(Data items)
┌────────

-- ==== Sys2Proof/Syntax.lean ====
section
/-! DEFINITION. The instructions: one constructor per row of the opcode table. An instruction of one of the
three instruction memories carries the fields of its words that it uses (R23, R24); a row that is an event of
the machine rather than an instruction word acts on the agent or the item that `State.target` names. -/

namespace Sys2Proof

/-- Word 1 of a format L instruction (R24): `x` is EXT 11:6 and `y` is EXT 5:0. -/
structure LW where
  g    : Bool
  n    : Bool
  greg : Reg
  gbit : BitVec 6
  rm   : BitVec 3
  ta   : Bool
  tb   : Bool
  tc   : Bool
  x    : BitVec 6
  y    : BitVec 6
  deriving DecidableEq, Repr

/-- The whole EXT field, bits 11:0 (R24). -/
def LW.ext (w : LW) : BitVec 12 := w.x ++ w.y
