/-- The instruction memories that hold an instruction word: the shared subset in all three (R22). -/
def inMem (m : IMem) (i : Instr) : Bool :=
  match i with
  | .nop => true
  | .add _ _ _ => true
  | .sub _ _ _ => true
  | .mul _ _ _ => true
  | .mulh _ _ _ => true
  | .mulhn _ _ _ => true
  | .div _ _ _ => true
  | .divn _ _ _ => true
  | .rem _ _ _ => true
  | .remn _ _ _ => true
  | .and _ _ _ => true
  | .or _ _ _ => true
  | .xor _ _ _ => true
  | .shl _ _ _ => true
  | .shr _ _ _ => true
  | .sar _ _ _ => true
  | .min _ _ _ => true
  | .max _ _ _ => true
  | .minn _ _ _ => true
  | .maxn _ _ _ => true
  | .addi _ _ _ => true
  | .andi _ _ _ => true
  | .ori _ _ _ => true
  | .xori _ _ _ => true
  | .shli _ _ _ => true
  | .shri _ _ _ => true
  | .sari _ _ _ => true
  | .cmpEq _ _ _ _ => true
  | .cmpNe _ _ _ _ => true
  | .cmpLt _ _ _ _ => true
  | .cmpLtn _ _ _ _ => true
  | .cmpGe _ _ _ _ => true
  | .cmpGen _ _ _ _ => true
  | .cmpi _ _ _ _ => true
  | .clz _ _ => true
  | .ctz _ _ => true
  | .popc _ _ => true
  | .bset _ _ _ => true
  | .bclr _ _ _ => true
  | .bext _ _ _ => true
  | .bins _ _ _ => true
  | .lea _ _ _ _ _ => true
  | .li _ _ => true
  | .lui _ _ => true
  | .mov _ _ => true
  | .sel _ _ _ _ => true
  | .pbr _ _ => true
  | .pbrr _ _ => true
  | .brx _ _ _ => true
  | .brxn _ _ _ => true
  | .br _ => true
  | .call _ => true
  | .ret => true
  | .loop _ _ _ => true
  | .loopi _ _ _ => true
  | .tokSend _ _ => true
  | .tokRecv _ _ => true
  | .tokPoll _ _ => true
  | .mfc _ _ => true
  | .mtc _ _ => true
  | .trap _ => true
  | .ldB _ _ _ => m == .control
  | .ldBn _ _ _ => m == .control
  | .ldH _ _ _ => m == .control
  | .ldHn _ _ _ => m == .control
  | .ldW _ _ _ => m == .control
  | .ldWn _ _ _ => m == .control
  | .ldD _ _ _ => m == .control
  | .stB _ _ _ => m == .control
  | .stH _ _ _ => m == .control
  | .stW _ _ _ => m == .control
  | .stD _ _ _ => m == .control
  | .ldQ _ _ _ => m == .control
  | .stQ _ _ _ => m == .control
  | .lamo _ _ _ _ => m == .control
  | .hld _ _ _ => m == .control
  | .hst _ _ _ => m == .control
  | .hget _ _ _ => m == .control
  | .hset _ _ _ => m == .control
  | .hpatch _ _ _ _ => m == .control
  | .tret => m == .control
  | .selectSize _ _ _ => m == .control
  | .forkV _ _ _ => m == .control
  | .forkA _ _ _ => m == .control
  | .rdv _ _ => m == .control
  | .enq _ _ _ => m == .control
  | .deq _ _ => m == .control
  | .yieldStage => m == .control
  | .grpJoin _ _ => m == .control
  | .grpLeave _ _ => m == .control
  | .grpBar _ _ => m == .control
  | .grpInfo _ _ _ => m == .control
  | .sig _ _ _ => m == .control
  | .waitf _ _ _ => m == .control
  | .vadd _ _ _ _ _ => m == .vector
  | .vsub _ _ _ _ _ => m == .vector
  | .vmul _ _ _ _ _ => m == .vector
  | .vfma _ _ _ _ _ => m == .vector
  | .vfms _ _ _ _ _ => m == .vector
  | .vfnma _ _ _ _ _ => m == .vector
  | .vdiv _ _ _ _ _ => m == .vector
  | .vsqrt _ _ _ _ => m == .vector
  | .vmin _ _ _ _ _ => m == .vector
  | .vmax _ _ _ _ _ => m == .vector
  | .vabs _ _ _ _ => m == .vector
  | .vneg _ _ _ _ => m == .vector
  | .vexp _ _ _ _ => m == .vector
  | .vlog _ _ _ _ => m == .vector
  | .verf _ _ _ _ => m == .vector
  | .vclass _ _ _ _ => m == .vector
  | .vcmp _ _ _ _ _ => m == .vector
  | .viadd _ _ _ _ _ => m == .vector
  | .visub _ _ _ _ _ => m == .vector
  | .vimul _ _ _ _ _ => m == .vector
  | .vimulh _ _ _ _ _ => m == .vector
  | .vand _ _ _ _ _ => m == .vector
  | .vor _ _ _ _ _ => m == .vector
  | .vxor _ _ _ _ _ => m == .vector
  | .vshl _ _ _ _ _ => m == .vector
  | .vshr _ _ _ _ _ => m == .vector
  | .vsar _ _ _ _ _ => m == .vector
  | .vimin _ _ _ _ _ => m == .vector
  | .vimax _ _ _ _ _ => m == .vector
  | .viabs _ _ _ _ => m == .vector
  | .vsadd _ _ _ _ _ => m == .vector
  | .vpopc _ _ _ _ => m == .vector
  | .vsel _ _ _ _ _ => m == .vector
  | .vany _ _ _ _ => m == .vector
  | .vall _ _ _ _ => m == .vector
  | .vld _ _ _ _ => m == .vector
  | .vst _ _ _ _ => m == .vector
  | .vldS _ _ _ _ _ => m == .vector
  | .vstS _ _ _ _ _ => m == .vector
  | .vldX _ _ _ _ _ => m == .vector
  | .vstX _ _ _ _ _ => m == .vector
  | .vldq _ _ _ _ => m == .vector
  | .vmov _ _ _ _ => m == .vector
  | .vbcast _ _ _ _ => m == .vector
  | .vslide _ _ _ _ _ => m == .vector
  | .vperm _ _ _ _ _ => m == .vector
  | .vshuf _ _ _ _ _ => m == .vector
  | .vtrn _ _ _ _ => m == .vector
  | .vext _ _ _ _ _ => m == .vector
  | .vins _ _ _ _ _ => m == .vector
  | .vcvt _ _ _ _ _ => m == .vector
  | .vqmx _ _ _ _ _ => m == .vector
  | .vdqmx _ _ _ _ _ => m == .vector
  | .vrsum _ _ _ _ => m == .vector
  | .vrmax _ _ _ _ => m == .vector
  | .vrmin _ _ _ _ => m == .vector
  | .vrarg _ _ _ _ => m == .vector
  | .vtopk _ _ _ _ _ => m == .vector
  | .vrng _ _ _ _ => m == .vector
  | .vhash _ _ _ _ _ => m == .vector
  | .ardRow _ _ _ _ _ => m == .vector
  | .ardCol _ _ _ _ _ => m == .vector
  | .awrRow _ _ _ _ _ => m == .vector
  | .awrCol _ _ _ _ _ => m == .vector
  | .tlook _ _ _ => m == .control
  | .tfill _ _ _ => m == .control
  | .tevict _ _ _ => m == .control
  | .tpin _ _ _ => m == .control
  | .tunpin _ _ _ => m == .control
  | .qbind _ _ _ => m == .control
  | .qget _ _ => m == .control
  | .qrel _ _ => m == .control
  | .ldgW _ _ _ => m == .control
  | .ldgD _ _ _ => m == .control
  | .stgW _ _ _ => m == .control
  | .stgD _ _ _ => m == .control
  | .ldl _ _ => m == .control
  | .stl _ _ => m == .control
  | .gamo _ _ _ _ _ => m == .control
  | .mark => m == .control
  | .fence _ => m == .control
  | .cpy _ _ _ _ _ => m == .control
  | .cpyT _ _ _ _ _ => m == .control
  | .cpyP _ _ _ _ _ => m == .control
  | .cpyQ _ _ _ _ _ => m == .control
  | .cpyQT _ _ _ _ _ => m == .control
  | .cpyGath _ _ _ _ _ => m == .control
  | .cpyPair _ _ _ _ _ => m == .control
  | .cpyScale _ _ _ _ _ => m == .control
  | .cpyStrm _ _ _ _ _ => m == .control
  | .cpyHost _ _ _ _ _ => m == .control
  | .mxSet _ _ _ _ => m == .control
  | .mxGo _ _ _ _ => m == .control
  | .mxAcq _ _ => m == .control
  | .mxRel _ => m == .control
  | .mxShape _ _ _ => m == .control
  | .mxZero _ _ => m == .control
  | .mxOut _ _ _ _ _ => m == .control
  | .aspUp _ _ _ _ => m == .arcade
  | .aspDn _ _ _ _ => m == .arcade
  | .aspLd _ _ _ _ => m == .arcade
  | .aspSt _ _ _ _ => m == .arcade
  | .aspCvt _ _ _ _ _ => m == .arcade
  | .aspWin _ _ => m == .arcade
  | .aspSeed _ => m == .arcade
  | .aspClra _ _ => m == .arcade
  | .flowLoad _ _ => m == .control
  | .flowSend _ _ _ => m == .control
  | .flowRecv _ _ _ => m == .control
  | .flowRel _ _ => m == .control
  | .flowStat _ _ => m == .control
  | .msgSend _ _ _ => m == .control
  | .msgPost _ _ _ => m == .control
  | .msgProbe _ _ _ => m == .control
  | .digest _ _ _ => m == .control
  | .dchk _ _ _ => m == .control
  | .modeFwd => m == .control
  | .modeRev => m == .control
  | .tapeSet _ _ => m == .control
  | .adjLd _ _ _ => m == .control
  | .adjClr _ _ => m == .control
  | .estat _ _ _ => m == .control
  | .csave _ => m == .control
  | .crest _ => m == .control
  | .tlbInv _ _ => m == .control
  | .halt _ => m == .control
  | .sleep _ => m == .control
  | .undefinedMop _ _ _ => false
  | .tokenDelivery => false
  | .trapEntry => false
  | .launchTake => false
  | .programEnd => false
  | .issueSelect => false
  | .vectorIssueSelect => false
  | .commandStart => false
  | .sigComplete => false
  | .vectorResultWrite => false
  | .vectorLongResult => false
  | .vectorTrap => false
  | .qgetFill => false
  | .streamUnitWrite => false
  | .loadPerform => false
  | .storePerform => false
  | .gamoPerform => false
  | .ldlLineWrite => false
  | .adjCellPerform => false
  | .translationEvict => false
  | .copyBlock => false
  | .commandRetire => false
  | .commandFail => false
  | .tileAutoRelease => false
  | .matrixStep => false
  | .mxOutRow => false
  | .arcadeResultsLand => false
  | .arcadeTrap => false
  | .flowAutoRemove => false
  | .chunkInject => false
  | .flowPacketArrive => false
  | .flowCreditArrive => false
  | .deliveryWrite => false
  | .completionRecordWrite => false
  | .messageRequestArrive => false
  | .receivePost => false
  | .goArrive => false
  | .nackArrive => false
  | .digestLands => false
  | .asyncCauseTaken => false
  | .timer => false
  | .timeSliceSwitch => false
  | .sleepTimeout => false
  | .holdCountExpiry => false
  | .waitRelease => false
  | .uncorrectableError => false
  | .scrub => false
  | .hello => false
  | .launch => false
  | .setasid => false
  | .preempt => false
  | .restore => false
  | .mailboxReply => false
  | .eventPost => false
  | .eqtailWrite => false
  | .registerWrite => false
  | .hostWindowRead => false
  | .hostWindowWrite => false
  | .recoveryWindowWrite => false
  | .warmReset => false
  | .coldReset => false
  | .firmwareUpdate => false
  | .attestationRequest => false
  | .deviceIdSet => false
  | .powerCapSet => false
  | .powerCapThrottle => false
  | .thermalThrottle => false
  | .thermalShutdown => false
  | .portTrain => false
  | .flitCrcError => false
  | .portDown => false
  | .removalNoticeArrive => false
  | .aspLdFill => false
  | .monitorPreemptRequest => false
  | .hostLinkTrain => false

└────────

Look over the records above, and wherever a line contains the string "Bool", copy that line.

  g    : Bool
  n    : Bool
  ta   : Bool
  tb   : Bool
  tc   : Bool
def inMem (m : IMem) (i : Instr) : Bool :=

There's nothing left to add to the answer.